Un’inattesa serata Roc, che per meno di mezzo punto non è diventata La serata dei miracoli (Lucio Dalla, 1980) per le azzurre. La finale a squadre della ginnastica artistica femminile ha regalato emozioni dalla prima all’ultima rotazione, incoronando la Russia che non c’è, la squadra senza inno e senza bandiera che ha nettamente preceduto le favoritissime statunitensi, costrette a rinunciare alla Biles dopo il volteggio. E proprio il forfait della campionessa olimpica in carica,  per problemi di stress, oltre ad aver rimescolato i valori in campo ieri sera, pone l’interrogativo sul prosieguo dei Giochi di colei che era indicata come la signora e padrona della disciplina, oltre che l’avversaria più pericolosa della Ferrari nella finale al corpo libero. Vanessa dal canto suo ha confermato di attraversare un momento di grazia, migliorando il volteggio ed esprimendosi ancora ad altissimo livello nella specialità preferita.
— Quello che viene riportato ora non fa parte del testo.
/-- PV_RETRY (R233): 100 ms after the fault; over-temperature holds it back. -/
def pvRetry (p : Nat) (m : Mod) : Mod :=
  let c := m.pch p
  match c.retryAt with
  | some d => if d ≤ m.now && !c.overtemp then m.pvRetryNow p else m
  | none => m

/-- PV_OVERTEMP (R233): the output is held off at 150 °C. -/
def pvOvertemp (p raw : Nat) (temp : Int) (m : Mod) : Mod :=
  if p < 32 && !(m.pch p).overtemp && 1500 ≤ temp then
    ((m.pvOff p).setPch p (fun c => { c with overtemp := true })).raise (pvSrc p) 0x0423 (leBytes 1 p ++ leBytes 2 (m.pvMa p raw))
  else m

/-- PV_OVERTEMP_CLEARED (R233): below 130 °C the output resumes, and a retry that is due takes place. -/
def pvOvertempCleared (p : Nat) (temp : Int) (m : Mod) : Mod :=
  let c := m.pch p
  if c.overtemp && temp < 1300 then
    let m1 := m.setPch p (fun c => { c with overtemp := false })
    match c.retryAt with
    | some d => if d ≤ m.now then m1.pvRetryNow p else m1
    | none => if m.rd P.vlvPEn p = 1 && m.running then m1.pvOn p else m1
  else m

/-- VLV_P_CLR (R233): clears a latched channel. -/
def vlvPClr (p : Nat) (m : Mod) : Mod :=
  if p < 32 then
    let m1 := m.wr P.vlvPClr 1 p
    if (m.pch p).latched then
      (m1.setPch p (fun c => { c with latched := false, faults := 0, short := false, open_ := false })).raise (pvSrc p) 0x0424
        (leBytes 1 p ++ leBytes 2 (m.rd P.vlvPINow p))
    else m1
  else m

/-! ### The commands as the queue gives them -/

/-- ARRIVAL_DETECTED (R221). -/
def execArrivalDetected (t ch : Nat) (smp : List CoilSmp) (s : State) : Host.Outcome State Fault Refusal := s.run t (arrivalDetected ch smp)

/-- PV_PWM_PERIOD (R232). -/
def execPvPwmPeriod (t p raw duty : Nat) (s : State) : Host.Outcome State Fault Refusal := s.run t (pvPwmPeriod p raw duty)

/-- PV_OPEN_LOAD (R233). -/
def execPvOpenLoad (t p raw : Nat) (s : State) : Host.Outcome State Fault Refusal := s.run t (pvOpenLoad p raw)

/-- PV_SHORT (R233). -/
def execPvShort (t p raw : Nat) (s : State) : Host.Outcome State Fault Refusal := s.run t (pvShort p raw)

/-- PV_RETRY (R233). -/
def execPvRetry (t p : Nat) (s : State) : Host.Outcome State Fault Refusal := s.run t (pvRetry p)

/-- PV_OVERTEMP (R233). -/
def execPvOvertemp (t p raw : Nat) (temp : Int) (s : State) : Host.Outcome State Fault Refusal := s.run t (pvOvertemp p raw temp)

/-- PV_OVERTEMP_CLEARED (R233). -/
def execPvOvertempCleared (t p : Nat) (temp : Int) (s : State) : Host.Outcome State Fault Refusal := s.run t (pvOvertempCleared p temp)

end Sys2Proof.Machine
end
Saggiamente le sono state risparmiate trave e parallele e da oggi potrà preparare al meglio la gara della vita, che sarà con ogni probabilità anche l’ultima, in calendario lunedì 2 agosto. Gli obiettivi della vigilia erano quelli di migliorare il settimo posto della gara di qualificazione e appunto preservare Vanessa. Di più, dopo il forfait di Giorgia Villa, la numero uno della squadra azzurra, grande protagonista dello storico bronzo  Iridato del 2019, sembrava oggettivamente impossibile fare. E invece il combinato disposto della prova senza errori di Martina Maggio e delle gemelle Alice e Asia D’Amato e di qualche pasticcio delle avversarie ha consentito all’Italia di lottare fino all’ultimo esercizio per il bronzo, conquistato poi dalla Gran Bretagna per quel mezzo punto scarso che attenua la felicità per un piazzamento senza precedenti alle Olimpiadi.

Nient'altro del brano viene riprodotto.